[Opening Input data section]
-- ==== Sys2Proof/Laws/KeptCommit.lean ====
section
/-! SUPPORT. The definitions of Machine/Commit.lean keep (Laws/Kept.lean). -/

namespace Sys2Proof.Machine

open Sys2Proof

theorem kept_cmtEv {σ : State} (cls : Nat) (cause : Nat) (dev : Nat) (bucket : Nat) (w3 : Nat) (s : State)  (h : Kept σ s) : Kept σ (cmtEv cls cause dev bucket w3 s) := by
  unfold cmtEv
  try dsimp only
  repeat' (first
    | intro _
    | with_reducible assumption
    | refine Kept.of_eq (by with_reducible assumption) ?_
    | with_reducible apply Kept.ite
    | with_reducible apply Kept.ite1
    | with_reducible apply kept_logEv
    | with_reducible apply Kept.foldl
    | with_reducible apply Kept.foldl1
    | (fail_if_no_progress (with_reducible refine Kept.upd ?_ ?_ ?_ ?_ ?_; exact rfl; exact rfl; exact rfl; exact rfl))
    | (with_reducible refine Kept.filt rfl rfl rfl rfl ?_)
    | split
    | dsimp only)

theorem kept_cmtFault {σ : State} (cause : Nat) (dev : Nat) (bucket : Nat) (w3 : Nat) (s : State)  (h : Kept σ s) : Kept σ (cmtFault cause dev bucket w3 s) := by
  unfold cmtFault
  try dsimp only
  repeat' (first
    | intro _
    | with_reducible assumption
    | refine Kept.of_eq (by with_reducible assumption) ?_
    | with_reducible apply Kept.ite
    | with_reducible apply Kept.ite1
    | with_reducible apply kept_recordClass
    | with_reducible apply kept_cmtEv
    | with_reducible apply Kept.foldl
    | with_reducible apply Kept.foldl1
    | (fail_if_no_progress (with_reducible refine Kept.upd ?_ ?_ ?_ ?_ ?_; exact rfl; exact rfl; exact rfl; exact rfl))
    | (with_reducible refine Kept.filt rfl rfl rfl rfl ?_)
    | split
    | dsimp only)

theorem kept_sendToken {σ : State} (dst : Nat) (t : Token) (s : State)  (h : Kept σ s) : Kept σ (sendToken dst t s) := by
  unfold sendToken
  try dsimp only
  repeat' (first
    | intro _
    | with_reducible assumption
    | refine Kept.of_eq (by with_reducible assumption) ?_
    | with_reducible apply Kept.ite
    | with_reducible apply Kept.ite1
    | with_reducible apply kept_sendTxn
    | with_reducible apply Kept.foldl
    | with_reducible apply Kept.foldl1
    | (fail_if_no_progress (with_reducible refine Kept.upd ?_ ?_ ?_ ?_ ?_; exact rfl; exact rfl; exact rfl; exact rfl))
    | (with_reducible refine Kept.filt rfl rfl rfl rfl ?_)
    | split
    | dsimp only)

theorem kept_toChildren {σ : State} (t : Token) (s : State)  (h : Kept σ s) : Kept σ (toChildren t s) := by
  unfold toChildren
  try dsimp only
  repeat' (first
    | intro _
    | with_reducible assumption
    | refine Kept.of_eq (by with_reducible assumption) ?_
    | with_reducible apply Kept.ite
    | with_reducible apply Kept.ite1
    | with_reducible apply kept_sendToken
    | with_reducible apply Kept.foldl
    | with_reducible apply Kept.foldl1
    | (fail_if_no_progress (with_reducible refine Kept.upd ?_ ?_ ?_ ?_ ?_; exact rfl; exact rfl; exact rfl; exact rfl))
    | (with_reducible refine Kept.filt rfl rfl rfl rfl ?_)
    | split
    | dsimp only)

theorem kept_clearStats {σ : State} (s : State)  (h : Kept σ s) : Kept σ (clearStats s) := by
  unfold clearStats
  try dsimp only
  repeat' (first
    | intro _
    | with_reducible assumption
    | refine Kept.of_eq (by with_reducible assumption) ?_
    | with_reducible apply Kept.ite
    | with_reducible apply Kept.ite1
    | with_reducible apply kept_zeroMem
    | with_reducible apply Kept.foldl
    | with_reducible apply Kept.foldl1
    | (fail_if_no_progress (with_reducible refine Kept.upd ?_ ?_ ?_ ?_ ?_; exact rfl; exact rfl; exact rfl; exact rfl))
    | (with_reducible refine Kept.filt rfl rfl rfl rfl ?_)
    | split
    | dsimp only)

theorem kept_lcntAdd {σ : State} (l : Nat) (d : Nat) (k : Nat) (v : Nat) (s : State)  (h : Kept σ s) : Kept σ (lcntAdd l d k v s) := by
  unfold lcntAdd
  try dsimp only
  repeat' (first
    | intro _
    | with_reducible assumption
    | refine Kept.of_eq (by with_reducible assumption) ?_
    | with_reducible apply Kept.ite
    | with_reducible apply Kept.ite1
    | with_reducible apply kept_modMem
    | with_reducible apply Kept.foldl
    | with_reducible apply Kept.foldl1
    | (fail_if_no_progress (with_reducible refine Kept.upd ?_ ?_ ?_ ?_ ?_; exact rfl; exact rfl; exact rfl; exact rfl))
    | (with_reducible refine Kept.filt rfl rfl rfl rfl ?_)
    | split
    | dsimp only)

theorem kept_lifetime {σ : State} (s : State)  (h : Kept σ s) : Kept σ (lifetime s) := by
  unfold lifetime
  try dsimp only
  repeat' (first
    | intro _
    | with_reducible assumption
    | refine Kept.of_eq (by with_reducible assumption) ?_
    | with_reducible apply Kept.ite
    | with_reducible apply Kept.ite1
    | with_reducible apply kept_probe
    | with_reducible apply kept_lcntAdd
    | with_reducible apply Kept.foldl
    | with_reducible apply Kept.foldl1
    | (fail_if_no_progress (with_reducible refine Kept.upd ?_ ?_ ?_ ?_ ?_; exact rfl; exact rfl; exact rfl; exact rfl))
    | (with_reducible refine Kept.filt rfl rfl rfl rfl ?_)
    | split
    | dsimp only)

theorem kept_govCommit1 {σ : State} (s : State) (e : GovEv)  (h : Kept σ s) : Kept σ (govCommit1 s e) := by
  unfold govCommit1
  try dsimp only
  repeat' (first
    | intro _
    | with_reducible assumption
    | refine Kept.of_eq (by with_reducible assumption) ?_
    | with_reducible apply Kept.ite
    | with_reducible apply Kept.ite1
    | with_reducible apply kept_logEv
    | with_reducible apply kept_lcntAdd
    | with_reducible apply Kept.foldl
    | with_reducible apply Kept.foldl1
    | (fail_if_no_progress (with_reducible refine Kept.upd ?_ ?_ ?_ ?_ ?_; exact rfl; exact rfl; exact rfl; exact rfl))
    | (with_reducible refine Kept.filt rfl rfl rfl rfl ?_)
    | split
    | dsimp only)

theorem kept_govClear {σ : State} (s : State)  (h : Kept σ s) : Kept σ (govClear s) := by
  unfold govClear
  try dsimp only
  repeat' (first
    | intro _
    | with_reducible assumption
    | refine Kept.of_eq (by with_reducible assumption) ?_
    | with_reducible apply Kept.ite
    | with_reducible apply Kept.ite1
    | with_reducible apply Kept.foldl
    | with_reducible apply Kept.foldl1
    | (fail_if_no_progress (with_reducible refine Kept.upd ?_ ?_ ?_ ?_ ?_; exact rfl; exact rfl; exact rfl; exact rfl))
    | (with_reducible refine Kept.filt rfl rfl rfl rfl ?_)
    | split
    | dsimp only)

theorem kept_stopWork {σ : State} (s : State)  (h : Kept σ s) : Kept σ (stopWork s) := by
  unfold stopWork
  try dsimp only
  repeat' (first
    | intro _
    | with_reducible assumption
    | refine Kept.of_eq (by with_reducible assumption) ?_
    | with_reducible apply Kept.ite
    | with_reducible apply Kept.ite1
    | with_reducible apply Kept.foldl
    | with_reducible apply Kept.foldl1
    | (fail_if_no_progress (with_reducible refine Kept.upd ?_ ?_ ?_ ?_ ?_; exact rfl; exact rfl; exact rfl; exact rfl))
    | (with_reducible refine Kept.filt rfl rfl rfl rfl ?_)
    | split
    | dsimp only)

theorem kept_rdxClear {σ : State} (s0 : State)  (h : Kept σ s0) : Kept σ (rdxClear s0) := by
  unfold rdxClear
  try dsimp only
  repeat' (first
    | intro _
    | with_reducible assumption
    | refine Kept.of_eq (by with_reducible assumption) ?_
    | with_reducible apply Kept.ite
    | with_reducible apply Kept.ite1
    | with_reducible apply kept_ackAll
    | with_reducible apply Kept.foldl
    | with_reducible apply Kept.foldl1
    | (fail_if_no_progress (with_reducible refine Kept.upd ?_ ?_ ?_ ?_ ?_; exact rfl; exact rfl; exact rfl; exact rfl))
    | (with_reducible refine Kept.filt rfl rfl rfl rfl ?_)
    | split
    | dsimp only)

theorem kept_clearPegs {σ : State} (s : State)  (h : Kept σ s) : Kept σ (clearPegs s) := by
  unfold clearPegs
  try dsimp only
  repeat' (first
    | intro _
    | with_reducible assumption
    | refine Kept.of_eq (by with_reducible assumption) ?_
    | with_reducible apply Kept.ite
    | with_reducible apply Kept.ite1
    | with_reducible apply Kept.foldl
    | with_reducible apply Kept.foldl1
    | (fail_if_no_progress (with_reducible refine Kept.upd ?_ ?_ ?_ ?_ ?_; exact rfl; exact rfl; exact rfl; exact rfl))
    | (with_reducible refine Kept.filt rfl rfl rfl rfl ?_)
    | split
    | dsimp only)

theorem kept_abortStep {σ : State} (s : State)  (h : Kept σ s) : Kept σ (abortStep s) := by
  unfold abortStep
  try dsimp only
  repeat' (first
    | intro _
    | with_reducible assumption
    | refine Kept.of_eq (by with_reducible assumption) ?_
    | with_reducible apply Kept.ite
    | with_reducible apply Kept.ite1
    | with_reducible apply kept_abandonSnap
    | with_reducible apply kept_clearStats
    | with_reducible apply kept_lifetime
    | with_reducible apply kept_govClear
    | with_reducible apply kept_stopWork
    | with_reducible apply kept_rdxClear
    | with_reducible apply kept_clearPegs
    | with_reducible apply Kept.foldl
    | with_reducible apply Kept.foldl1
    | (fail_if_no_progress (with_reducible refine Kept.upd ?_ ?_ ?_ ?_ ?_; exact rfl; exact rfl; exact rfl; exact rfl))
    | (with_reducible refine Kept.filt rfl rfl rfl rfl ?_)
    | split
    | dsimp only)

theorem kept_stopAll {σ : State} (s : State)  (h : Kept σ s) : Kept σ (stopAll s) := by
  unfold stopAll
  try dsimp only
  repeat' (first
    | intro _
    | with_reducible assumption
    | refine Kept.of_eq (by with_reducible assumption) ?_
    | with_reducible apply Kept.ite
    | with_reducible apply Kept.ite1
    | with_reducible apply kept_ackAll
    | with_reducible apply kept_snapNoWait
    | with_reducible apply kept_stopWork
    | with_reducible apply Kept.foldl
    | with_reducible apply Kept.foldl1
    | (fail_if_no_progress (with_reducible refine Kept.upd ?_ ?_ ?_ ?_ ?_; exact rfl; exact rfl; exact rfl; exact rfl))
    | (with_reducible refine Kept.filt rfl rfl rfl rfl ?_)
    | split
    | dsimp only)

theorem kept_flip {σ : State} (s : State)  (h : Kept σ s) : Kept σ (flip s) := by
  unfold flip
  try dsimp only
  repeat' (first
    | intro _
    | with_reducible assumption
    | refine Kept.of_eq (by with_reducible assumption) ?_
    | with_reducible apply Kept.ite
    | with_reducible apply Kept.ite1
    | with_reducible apply kept_sealStart
    | with_reducible apply kept_lifetime
    | with_reducible apply kept_govCommit1
    | with_reducible apply kept_govClear
    | with_reducible apply Kept.foldl
    | with_reducible apply Kept.foldl1
    | (fail_if_no_progress (with_reducible refine Kept.upd ?_ ?_ ?_ ?_ ?_; exact rfl; exact rfl; exact rfl; exact rfl))
    | (with_reducible refine Kept.filt rfl rfl rfl rfl ?_)
    | split
    | dsimp only)

theorem kept_actDecide {σ : State} (t : Token) (s : State)  (h : Kept σ s) : Kept σ (actDecide t s) := by
  unfold actDecide
  try dsimp only
  repeat' (first
    | intro _
    | with_reducible assumption
    | refine Kept.of_eq (by with_reducible assumption) ?_
    | with_reducible apply Kept.ite
    | with_reducible apply Kept.ite1
    | with_reducible apply kept_toChildren
    | with_reducible apply kept_abortStep
    | with_reducible apply kept_flip
    | with_reducible apply Kept.foldl
    | with_reducible apply Kept.foldl1
    | (fail_if_no_progress (with_reducible refine Kept.upd ?_ ?_ ?_ ?_ ?_; exact rfl; exact rfl; exact rfl; exact rfl))
    | (with_reducible refine Kept.filt rfl rfl rfl rfl ?_)
    | split
    | dsimp only)

theorem kept_decideAs {σ : State} (r : ClassRec) (flag : Bool) (cover : Token) (s : State)  (h : Kept σ s) : Kept σ (decideAs r flag cover s) := by
  unfold decideAs
  try dsimp only
  repeat' (first
    | intro _
    | with_reducible assumption
    | refine Kept.of_eq (by with_reducible assumption) ?_
    | with_reducible apply Kept.ite
    | with_reducible apply Kept.ite1
    | with_reducible apply kept_actDecide
    | with_reducible apply Kept.foldl
    | with_reducible apply Kept.foldl1
    | (fail_if_no_progress (with_reducible refine Kept.upd ?_ ?_ ?_ ?_ ?_; exact rfl; exact rfl; exact rfl; exact rfl))
    | (with_reducible refine Kept.filt rfl rfl rfl rfl ?_)
    | split
    | dsimp only)

theorem kept_decideAbort {σ : State} (r : ClassRec) (s : State)  (h : Kept σ s) : Kept σ (decideAbort r s) := by
  unfold decideAbort
  try dsimp only
  repeat' (first
    | intro _
    | with_reducible assumption
    | refine Kept.of_eq (by with_reducible assumption) ?_
    | with_reducible apply Kept.ite
    | with_reducible apply Kept.ite1
    | with_reducible apply kept_decideAs
    | with_reducible apply Kept.foldl
    | with_reducible apply Kept.foldl1
    | (fail_if_no_progress (with_reducible refine Kept.upd ?_ ?_ ?_ ?_ ?_; exact rfl; exact rfl; exact rfl; exact rfl))
    | (with_reducible refine Kept.filt rfl rfl rfl rfl ?_)
    | split
    | dsimp only)

theorem kept_actClass {σ : State} (s : State)  (h : Kept σ s) : Kept σ (actClass s) := by
  unfold actClass
  try dsimp only
  repeat' (first
    | intro _
    | with_reducible assumption
    | refine Kept.of_eq (by with_reducible assumption) ?_
    | with_reducible apply Kept.ite
    | with_reducible apply Kept.ite1
    | with_reducible apply kept_sendToken
    | with_reducible apply kept_decideAbort
    | with_reducible apply Kept.foldl
    | with_reducible apply Kept.foldl1
    | (fail_if_no_progress (with_reducible refine Kept.upd ?_ ?_ ?_ ?_ ?_; exact rfl; exact rfl; exact rfl; exact rfl))
    | (with_reducible refine Kept.filt rfl rfl rfl rfl ?_)
    | split
    | dsimp only)

theorem kept_sendBlocks {σ : State} (dst : Nat) (down : Bool) (k : Nat) (i : Nat) (bs : List (List Word)) (s : State) (h : Kept σ s) : Kept σ (sendBlocks dst down k i bs s) := by
  induction k generalizing i bs s with
  | zero => exact h
  | succ k ih =>
    unfold sendBlocks
    try dsimp only
    repeat' (first
      | with_reducible assumption
      | refine Kept.of_eq (by with_reducible assumption) ?_
      | with_reducible apply ih
      | with_reducible apply Kept.ite
      | with_reducible apply Kept.ite1
      | with_reducible apply kept_sendTxn
      | with_reducible apply Kept.foldl
      | (fail_if_no_progress (with_reducible refine Kept.upd ?_ ?_ ?_ ?_ ?_; exact rfl; exact rfl; exact rfl; exact rfl))
      | intro _
      | split
      | dsimp only)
[Closing Input data section]
Task brief:
Copy each line of the listing above that contains the word "ClassRec".

Task output:
theorem kept_decideAs {σ : State} (r : ClassRec) (flag : Bool) (cover : Token) (s : State)  (h : Kept σ s) : Kept σ (decideAs r flag cover s) := by
theorem kept_decideAbort {σ : State} (r : ClassRec) (s : State)  (h : Kept σ s) : Kept σ (decideAbort r s) := by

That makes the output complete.